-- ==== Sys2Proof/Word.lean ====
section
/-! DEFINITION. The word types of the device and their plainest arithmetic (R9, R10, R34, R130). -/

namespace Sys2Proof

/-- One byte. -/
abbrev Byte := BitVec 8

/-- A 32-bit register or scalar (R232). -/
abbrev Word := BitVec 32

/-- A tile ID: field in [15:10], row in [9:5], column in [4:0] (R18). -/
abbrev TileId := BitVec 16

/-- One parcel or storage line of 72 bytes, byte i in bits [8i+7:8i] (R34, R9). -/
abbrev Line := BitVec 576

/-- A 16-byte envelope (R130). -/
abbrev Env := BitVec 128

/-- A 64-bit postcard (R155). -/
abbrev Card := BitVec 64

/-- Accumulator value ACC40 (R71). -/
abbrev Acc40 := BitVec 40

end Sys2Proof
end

==============================

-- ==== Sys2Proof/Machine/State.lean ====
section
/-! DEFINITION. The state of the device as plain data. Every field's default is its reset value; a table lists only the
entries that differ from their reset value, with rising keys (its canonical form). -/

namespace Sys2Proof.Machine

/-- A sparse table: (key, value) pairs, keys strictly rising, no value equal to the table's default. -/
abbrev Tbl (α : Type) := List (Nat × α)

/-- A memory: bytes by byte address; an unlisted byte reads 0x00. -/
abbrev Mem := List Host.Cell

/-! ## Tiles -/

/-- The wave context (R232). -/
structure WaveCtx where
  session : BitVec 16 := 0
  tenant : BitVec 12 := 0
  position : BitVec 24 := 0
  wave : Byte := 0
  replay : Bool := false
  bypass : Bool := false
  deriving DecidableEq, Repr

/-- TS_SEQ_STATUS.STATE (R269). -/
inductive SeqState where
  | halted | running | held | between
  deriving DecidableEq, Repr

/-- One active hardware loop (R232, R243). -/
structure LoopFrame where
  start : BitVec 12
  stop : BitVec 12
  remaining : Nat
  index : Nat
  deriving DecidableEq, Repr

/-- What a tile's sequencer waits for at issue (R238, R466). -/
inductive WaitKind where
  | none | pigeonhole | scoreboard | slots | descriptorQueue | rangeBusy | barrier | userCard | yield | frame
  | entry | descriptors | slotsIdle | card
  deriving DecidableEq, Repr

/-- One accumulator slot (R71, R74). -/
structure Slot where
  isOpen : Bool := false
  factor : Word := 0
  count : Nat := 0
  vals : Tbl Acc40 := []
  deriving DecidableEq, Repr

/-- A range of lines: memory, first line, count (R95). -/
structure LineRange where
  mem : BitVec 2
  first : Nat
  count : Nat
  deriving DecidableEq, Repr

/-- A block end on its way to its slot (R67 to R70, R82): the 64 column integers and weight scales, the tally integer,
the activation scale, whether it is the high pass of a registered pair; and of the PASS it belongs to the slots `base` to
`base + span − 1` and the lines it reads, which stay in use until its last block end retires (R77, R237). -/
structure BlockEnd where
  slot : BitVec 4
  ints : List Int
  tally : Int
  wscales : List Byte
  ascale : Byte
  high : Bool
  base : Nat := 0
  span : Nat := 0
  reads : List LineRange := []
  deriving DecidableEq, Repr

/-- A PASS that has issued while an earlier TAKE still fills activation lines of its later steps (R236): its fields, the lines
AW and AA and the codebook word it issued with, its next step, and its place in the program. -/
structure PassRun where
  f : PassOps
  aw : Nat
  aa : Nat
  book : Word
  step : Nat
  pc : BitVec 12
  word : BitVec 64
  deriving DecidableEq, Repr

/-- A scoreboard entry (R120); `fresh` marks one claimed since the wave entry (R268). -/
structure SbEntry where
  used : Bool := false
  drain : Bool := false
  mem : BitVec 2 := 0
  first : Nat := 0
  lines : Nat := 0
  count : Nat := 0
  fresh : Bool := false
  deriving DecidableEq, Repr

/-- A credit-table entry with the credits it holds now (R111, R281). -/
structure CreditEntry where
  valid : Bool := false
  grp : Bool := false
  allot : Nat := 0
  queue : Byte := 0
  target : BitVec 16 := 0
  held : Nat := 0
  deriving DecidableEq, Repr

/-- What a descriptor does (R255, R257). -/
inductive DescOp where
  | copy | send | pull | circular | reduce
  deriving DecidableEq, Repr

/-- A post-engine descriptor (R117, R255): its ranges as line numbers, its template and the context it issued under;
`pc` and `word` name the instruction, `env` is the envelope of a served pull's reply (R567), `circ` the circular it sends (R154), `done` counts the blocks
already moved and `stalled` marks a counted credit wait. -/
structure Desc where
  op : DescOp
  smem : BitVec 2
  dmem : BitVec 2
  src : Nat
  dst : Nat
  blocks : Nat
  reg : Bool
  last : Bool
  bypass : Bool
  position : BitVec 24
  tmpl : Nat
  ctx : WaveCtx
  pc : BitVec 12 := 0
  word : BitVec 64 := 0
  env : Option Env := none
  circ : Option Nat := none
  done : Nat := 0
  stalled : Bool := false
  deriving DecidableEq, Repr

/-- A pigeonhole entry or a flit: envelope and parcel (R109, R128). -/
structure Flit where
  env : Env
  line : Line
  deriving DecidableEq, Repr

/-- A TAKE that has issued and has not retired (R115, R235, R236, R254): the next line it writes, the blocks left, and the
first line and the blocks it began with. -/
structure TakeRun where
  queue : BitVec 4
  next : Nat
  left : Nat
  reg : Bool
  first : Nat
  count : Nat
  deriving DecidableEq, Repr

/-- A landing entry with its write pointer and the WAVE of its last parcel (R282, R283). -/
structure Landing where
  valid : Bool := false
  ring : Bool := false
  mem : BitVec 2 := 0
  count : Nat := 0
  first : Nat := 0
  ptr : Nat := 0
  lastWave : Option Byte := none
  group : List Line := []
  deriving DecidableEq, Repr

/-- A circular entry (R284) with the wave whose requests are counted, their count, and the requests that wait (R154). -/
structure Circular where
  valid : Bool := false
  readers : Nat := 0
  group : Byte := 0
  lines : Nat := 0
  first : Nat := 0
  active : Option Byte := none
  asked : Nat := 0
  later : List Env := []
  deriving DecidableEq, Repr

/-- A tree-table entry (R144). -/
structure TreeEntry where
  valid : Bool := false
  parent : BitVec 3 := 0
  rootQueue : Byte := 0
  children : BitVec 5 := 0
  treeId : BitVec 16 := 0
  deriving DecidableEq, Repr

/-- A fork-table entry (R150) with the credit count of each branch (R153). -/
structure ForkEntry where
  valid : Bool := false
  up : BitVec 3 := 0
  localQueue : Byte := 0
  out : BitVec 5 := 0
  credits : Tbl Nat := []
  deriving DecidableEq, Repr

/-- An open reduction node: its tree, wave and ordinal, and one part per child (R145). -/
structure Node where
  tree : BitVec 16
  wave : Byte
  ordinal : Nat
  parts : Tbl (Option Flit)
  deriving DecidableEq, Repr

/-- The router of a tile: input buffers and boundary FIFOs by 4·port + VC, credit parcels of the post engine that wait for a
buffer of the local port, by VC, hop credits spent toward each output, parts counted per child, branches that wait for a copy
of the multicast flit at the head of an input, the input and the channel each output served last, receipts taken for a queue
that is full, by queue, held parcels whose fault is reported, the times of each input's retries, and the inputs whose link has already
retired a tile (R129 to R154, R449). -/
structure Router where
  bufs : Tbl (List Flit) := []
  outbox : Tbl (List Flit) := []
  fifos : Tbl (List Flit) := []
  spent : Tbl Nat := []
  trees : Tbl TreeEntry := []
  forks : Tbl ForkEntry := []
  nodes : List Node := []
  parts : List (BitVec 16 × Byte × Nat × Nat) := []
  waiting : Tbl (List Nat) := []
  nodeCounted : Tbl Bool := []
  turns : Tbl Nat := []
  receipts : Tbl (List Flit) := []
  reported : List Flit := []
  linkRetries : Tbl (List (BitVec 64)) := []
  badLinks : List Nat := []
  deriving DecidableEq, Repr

==============================

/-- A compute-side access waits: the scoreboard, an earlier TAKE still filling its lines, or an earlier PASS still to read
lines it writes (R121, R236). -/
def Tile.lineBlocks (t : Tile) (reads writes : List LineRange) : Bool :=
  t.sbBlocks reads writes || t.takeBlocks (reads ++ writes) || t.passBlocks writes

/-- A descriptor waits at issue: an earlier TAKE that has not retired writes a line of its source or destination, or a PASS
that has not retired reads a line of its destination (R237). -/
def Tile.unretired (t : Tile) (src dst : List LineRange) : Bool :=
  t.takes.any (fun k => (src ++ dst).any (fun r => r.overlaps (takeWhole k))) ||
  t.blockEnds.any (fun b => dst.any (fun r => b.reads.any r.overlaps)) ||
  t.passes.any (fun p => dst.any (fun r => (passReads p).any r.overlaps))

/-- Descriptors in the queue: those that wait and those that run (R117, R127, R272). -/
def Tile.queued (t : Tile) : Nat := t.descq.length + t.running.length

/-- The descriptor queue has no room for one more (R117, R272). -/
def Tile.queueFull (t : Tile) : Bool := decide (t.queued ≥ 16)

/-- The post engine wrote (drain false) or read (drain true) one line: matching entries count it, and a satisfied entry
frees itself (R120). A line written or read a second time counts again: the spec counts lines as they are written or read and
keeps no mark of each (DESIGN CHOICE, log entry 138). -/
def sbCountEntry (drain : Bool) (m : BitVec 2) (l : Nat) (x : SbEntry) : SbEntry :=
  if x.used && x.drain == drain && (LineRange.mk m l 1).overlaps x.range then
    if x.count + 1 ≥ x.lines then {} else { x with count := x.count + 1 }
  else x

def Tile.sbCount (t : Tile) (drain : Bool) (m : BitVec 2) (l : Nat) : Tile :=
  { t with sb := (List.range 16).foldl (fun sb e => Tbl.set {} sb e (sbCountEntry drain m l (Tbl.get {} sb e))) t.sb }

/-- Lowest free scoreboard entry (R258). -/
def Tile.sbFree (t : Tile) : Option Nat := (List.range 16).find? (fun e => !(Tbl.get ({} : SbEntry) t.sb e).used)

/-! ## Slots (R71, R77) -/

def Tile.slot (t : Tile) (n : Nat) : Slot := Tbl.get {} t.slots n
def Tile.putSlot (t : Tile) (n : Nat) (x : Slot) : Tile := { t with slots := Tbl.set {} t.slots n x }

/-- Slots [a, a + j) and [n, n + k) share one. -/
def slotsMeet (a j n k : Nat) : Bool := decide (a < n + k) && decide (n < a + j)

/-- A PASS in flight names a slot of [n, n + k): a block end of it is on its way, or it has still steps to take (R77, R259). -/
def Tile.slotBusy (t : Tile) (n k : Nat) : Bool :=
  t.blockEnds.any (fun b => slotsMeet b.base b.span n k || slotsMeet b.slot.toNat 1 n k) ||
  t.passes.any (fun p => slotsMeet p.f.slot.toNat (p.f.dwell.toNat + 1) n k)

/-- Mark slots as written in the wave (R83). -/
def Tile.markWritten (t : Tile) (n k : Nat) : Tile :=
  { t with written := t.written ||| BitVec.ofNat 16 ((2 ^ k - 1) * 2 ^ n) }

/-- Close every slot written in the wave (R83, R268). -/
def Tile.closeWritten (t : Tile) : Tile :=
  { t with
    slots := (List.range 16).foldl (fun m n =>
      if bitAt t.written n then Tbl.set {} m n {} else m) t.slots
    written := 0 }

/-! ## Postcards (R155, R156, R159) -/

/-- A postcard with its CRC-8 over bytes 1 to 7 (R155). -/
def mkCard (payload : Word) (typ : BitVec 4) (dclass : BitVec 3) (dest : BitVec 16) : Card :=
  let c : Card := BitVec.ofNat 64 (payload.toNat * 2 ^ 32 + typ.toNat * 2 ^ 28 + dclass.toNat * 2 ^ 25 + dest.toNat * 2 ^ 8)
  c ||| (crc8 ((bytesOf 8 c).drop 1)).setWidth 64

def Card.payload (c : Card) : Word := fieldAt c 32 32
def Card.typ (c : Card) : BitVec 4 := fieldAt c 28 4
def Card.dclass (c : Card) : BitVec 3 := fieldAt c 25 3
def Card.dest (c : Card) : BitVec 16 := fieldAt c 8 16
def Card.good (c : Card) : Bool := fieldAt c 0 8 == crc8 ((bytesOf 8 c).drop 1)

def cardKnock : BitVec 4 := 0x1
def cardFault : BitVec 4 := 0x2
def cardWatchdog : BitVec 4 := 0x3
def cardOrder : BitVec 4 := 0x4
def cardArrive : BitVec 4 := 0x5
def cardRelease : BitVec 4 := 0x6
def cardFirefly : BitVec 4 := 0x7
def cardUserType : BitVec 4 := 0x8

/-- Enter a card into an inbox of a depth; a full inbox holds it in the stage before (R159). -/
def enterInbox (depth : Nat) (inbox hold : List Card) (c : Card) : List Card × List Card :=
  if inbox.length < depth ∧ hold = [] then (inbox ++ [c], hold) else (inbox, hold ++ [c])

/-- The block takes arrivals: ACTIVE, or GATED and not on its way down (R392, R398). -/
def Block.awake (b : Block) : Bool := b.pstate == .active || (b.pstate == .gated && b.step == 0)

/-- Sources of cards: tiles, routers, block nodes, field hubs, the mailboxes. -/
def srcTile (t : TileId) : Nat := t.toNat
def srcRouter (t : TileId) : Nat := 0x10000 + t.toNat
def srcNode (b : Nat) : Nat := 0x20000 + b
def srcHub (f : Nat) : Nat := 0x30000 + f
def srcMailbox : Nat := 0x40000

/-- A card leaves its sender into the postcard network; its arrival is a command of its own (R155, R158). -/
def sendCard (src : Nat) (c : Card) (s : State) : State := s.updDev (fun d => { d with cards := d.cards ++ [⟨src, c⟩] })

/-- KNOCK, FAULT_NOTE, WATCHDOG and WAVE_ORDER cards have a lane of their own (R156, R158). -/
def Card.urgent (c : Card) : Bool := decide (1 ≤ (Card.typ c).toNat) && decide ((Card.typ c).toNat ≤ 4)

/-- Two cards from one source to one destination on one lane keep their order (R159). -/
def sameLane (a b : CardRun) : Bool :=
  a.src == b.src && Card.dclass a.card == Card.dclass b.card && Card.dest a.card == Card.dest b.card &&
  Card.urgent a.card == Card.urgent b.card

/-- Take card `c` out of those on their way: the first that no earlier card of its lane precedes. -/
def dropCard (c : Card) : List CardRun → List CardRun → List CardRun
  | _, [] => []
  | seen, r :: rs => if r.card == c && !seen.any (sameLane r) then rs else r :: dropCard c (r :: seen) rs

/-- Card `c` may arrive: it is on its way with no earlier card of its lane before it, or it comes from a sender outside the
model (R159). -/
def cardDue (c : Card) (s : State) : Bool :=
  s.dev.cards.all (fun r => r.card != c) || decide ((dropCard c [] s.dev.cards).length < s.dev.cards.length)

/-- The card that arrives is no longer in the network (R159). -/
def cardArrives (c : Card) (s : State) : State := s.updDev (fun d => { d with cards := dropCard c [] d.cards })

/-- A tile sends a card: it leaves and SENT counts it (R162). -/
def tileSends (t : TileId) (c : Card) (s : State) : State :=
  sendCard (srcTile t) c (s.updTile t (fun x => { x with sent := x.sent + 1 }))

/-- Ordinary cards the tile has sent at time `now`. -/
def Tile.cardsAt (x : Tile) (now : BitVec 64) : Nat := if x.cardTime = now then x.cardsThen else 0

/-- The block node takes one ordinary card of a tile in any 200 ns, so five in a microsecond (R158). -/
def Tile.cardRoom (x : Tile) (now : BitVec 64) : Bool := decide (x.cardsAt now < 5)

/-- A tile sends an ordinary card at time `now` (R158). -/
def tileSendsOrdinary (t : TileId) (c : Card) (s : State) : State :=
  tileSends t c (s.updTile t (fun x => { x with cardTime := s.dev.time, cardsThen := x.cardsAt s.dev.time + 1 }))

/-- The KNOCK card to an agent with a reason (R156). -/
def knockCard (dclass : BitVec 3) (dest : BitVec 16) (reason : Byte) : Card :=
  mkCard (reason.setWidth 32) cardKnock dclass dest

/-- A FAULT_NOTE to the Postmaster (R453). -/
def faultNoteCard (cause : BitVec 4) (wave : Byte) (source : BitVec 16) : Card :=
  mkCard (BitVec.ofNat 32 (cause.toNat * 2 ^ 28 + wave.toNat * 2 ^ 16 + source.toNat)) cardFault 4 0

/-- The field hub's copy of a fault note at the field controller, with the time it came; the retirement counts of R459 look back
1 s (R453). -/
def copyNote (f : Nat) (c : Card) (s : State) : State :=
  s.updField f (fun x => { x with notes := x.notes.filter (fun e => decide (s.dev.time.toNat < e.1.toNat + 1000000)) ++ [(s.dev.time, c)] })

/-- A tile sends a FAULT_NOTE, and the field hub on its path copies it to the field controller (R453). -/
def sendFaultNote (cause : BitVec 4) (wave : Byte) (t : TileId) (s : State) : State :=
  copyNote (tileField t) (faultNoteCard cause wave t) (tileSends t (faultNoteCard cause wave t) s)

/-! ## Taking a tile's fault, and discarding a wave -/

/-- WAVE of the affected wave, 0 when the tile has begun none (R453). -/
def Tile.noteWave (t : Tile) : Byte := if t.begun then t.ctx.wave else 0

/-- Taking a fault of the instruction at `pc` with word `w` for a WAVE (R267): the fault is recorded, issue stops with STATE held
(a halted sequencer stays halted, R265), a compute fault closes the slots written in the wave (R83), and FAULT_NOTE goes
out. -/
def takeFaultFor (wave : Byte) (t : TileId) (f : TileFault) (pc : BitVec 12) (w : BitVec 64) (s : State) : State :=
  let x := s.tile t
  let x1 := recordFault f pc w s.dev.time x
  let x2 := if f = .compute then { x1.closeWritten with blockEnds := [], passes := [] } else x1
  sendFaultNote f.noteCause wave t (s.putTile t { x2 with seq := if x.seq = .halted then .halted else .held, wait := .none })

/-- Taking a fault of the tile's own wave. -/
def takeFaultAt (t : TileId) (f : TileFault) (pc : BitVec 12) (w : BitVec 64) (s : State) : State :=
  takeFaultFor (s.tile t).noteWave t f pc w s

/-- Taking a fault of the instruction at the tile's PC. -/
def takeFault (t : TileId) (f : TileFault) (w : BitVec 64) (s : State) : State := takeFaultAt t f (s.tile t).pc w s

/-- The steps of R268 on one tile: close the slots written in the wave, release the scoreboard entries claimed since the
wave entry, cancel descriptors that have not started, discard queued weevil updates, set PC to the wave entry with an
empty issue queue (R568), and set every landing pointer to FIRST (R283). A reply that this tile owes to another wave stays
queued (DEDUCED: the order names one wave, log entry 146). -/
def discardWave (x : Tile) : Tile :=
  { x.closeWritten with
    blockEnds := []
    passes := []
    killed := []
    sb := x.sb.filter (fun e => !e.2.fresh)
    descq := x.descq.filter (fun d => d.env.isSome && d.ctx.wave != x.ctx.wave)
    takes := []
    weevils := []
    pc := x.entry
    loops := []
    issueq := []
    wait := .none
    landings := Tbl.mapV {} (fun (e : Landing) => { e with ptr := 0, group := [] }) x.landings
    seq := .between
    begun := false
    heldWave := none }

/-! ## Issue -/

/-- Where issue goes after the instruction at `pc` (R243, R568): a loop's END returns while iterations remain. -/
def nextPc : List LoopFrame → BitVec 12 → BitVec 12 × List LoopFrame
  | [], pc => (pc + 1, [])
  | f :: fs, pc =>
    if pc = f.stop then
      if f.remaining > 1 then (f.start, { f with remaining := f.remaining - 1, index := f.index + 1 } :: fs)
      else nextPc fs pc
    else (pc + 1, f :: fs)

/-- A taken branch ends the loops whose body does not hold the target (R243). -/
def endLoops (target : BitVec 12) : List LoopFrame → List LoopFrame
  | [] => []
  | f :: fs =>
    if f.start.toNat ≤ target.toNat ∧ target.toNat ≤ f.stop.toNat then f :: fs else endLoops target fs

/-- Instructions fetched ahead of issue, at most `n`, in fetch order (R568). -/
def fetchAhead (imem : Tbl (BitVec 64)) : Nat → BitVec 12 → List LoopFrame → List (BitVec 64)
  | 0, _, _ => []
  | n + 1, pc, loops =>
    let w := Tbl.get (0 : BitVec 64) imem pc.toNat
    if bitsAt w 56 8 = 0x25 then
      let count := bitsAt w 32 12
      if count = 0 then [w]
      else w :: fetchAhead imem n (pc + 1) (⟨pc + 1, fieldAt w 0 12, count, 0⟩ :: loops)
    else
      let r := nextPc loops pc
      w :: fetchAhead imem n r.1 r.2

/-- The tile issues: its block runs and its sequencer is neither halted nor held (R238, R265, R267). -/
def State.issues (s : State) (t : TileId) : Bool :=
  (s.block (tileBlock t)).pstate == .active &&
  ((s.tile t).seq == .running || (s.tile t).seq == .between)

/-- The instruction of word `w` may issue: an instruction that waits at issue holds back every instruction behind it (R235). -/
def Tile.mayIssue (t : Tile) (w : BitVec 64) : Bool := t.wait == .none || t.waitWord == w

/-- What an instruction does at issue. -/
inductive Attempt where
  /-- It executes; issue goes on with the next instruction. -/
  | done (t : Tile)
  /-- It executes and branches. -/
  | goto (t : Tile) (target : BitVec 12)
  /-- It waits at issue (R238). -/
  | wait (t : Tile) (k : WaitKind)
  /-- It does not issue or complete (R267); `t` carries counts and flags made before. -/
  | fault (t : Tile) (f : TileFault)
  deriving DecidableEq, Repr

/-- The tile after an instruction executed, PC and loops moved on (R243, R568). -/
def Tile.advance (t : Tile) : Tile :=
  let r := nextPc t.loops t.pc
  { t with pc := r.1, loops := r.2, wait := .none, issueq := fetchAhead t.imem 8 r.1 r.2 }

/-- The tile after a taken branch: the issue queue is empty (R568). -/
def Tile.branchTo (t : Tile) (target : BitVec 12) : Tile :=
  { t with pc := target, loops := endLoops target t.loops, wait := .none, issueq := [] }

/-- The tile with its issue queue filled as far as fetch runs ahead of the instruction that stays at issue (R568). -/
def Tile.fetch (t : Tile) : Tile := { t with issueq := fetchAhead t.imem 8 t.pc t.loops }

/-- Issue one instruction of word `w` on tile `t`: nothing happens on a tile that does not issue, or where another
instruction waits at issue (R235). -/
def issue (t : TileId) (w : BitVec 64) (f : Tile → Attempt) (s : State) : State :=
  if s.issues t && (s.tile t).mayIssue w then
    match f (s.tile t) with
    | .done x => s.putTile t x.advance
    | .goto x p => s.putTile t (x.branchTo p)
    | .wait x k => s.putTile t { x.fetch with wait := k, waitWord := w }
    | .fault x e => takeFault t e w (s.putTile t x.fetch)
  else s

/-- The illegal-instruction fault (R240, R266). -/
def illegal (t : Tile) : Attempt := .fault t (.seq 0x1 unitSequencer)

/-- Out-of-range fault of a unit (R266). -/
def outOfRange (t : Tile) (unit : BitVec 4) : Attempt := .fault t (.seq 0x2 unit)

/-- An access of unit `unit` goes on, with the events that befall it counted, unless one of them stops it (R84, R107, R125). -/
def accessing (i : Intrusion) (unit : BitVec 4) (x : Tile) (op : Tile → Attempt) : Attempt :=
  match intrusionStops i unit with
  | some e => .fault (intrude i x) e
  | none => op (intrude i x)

==============================

§ ACTIVITY: Show all of the lines above in which "issueq" is present.

§ OUTPUT OF THE EXERCISE:
    issueq := []
  { t with pc := r.1, loops := r.2, wait := .none, issueq := fetchAhead t.imem 8 r.1 r.2 }
  { t with pc := target, loops := endLoops target t.loops, wait := .none, issueq := [] }
def Tile.fetch (t : Tile) : Tile := { t with issueq := fetchAhead t.imem 8 t.pc t.loops }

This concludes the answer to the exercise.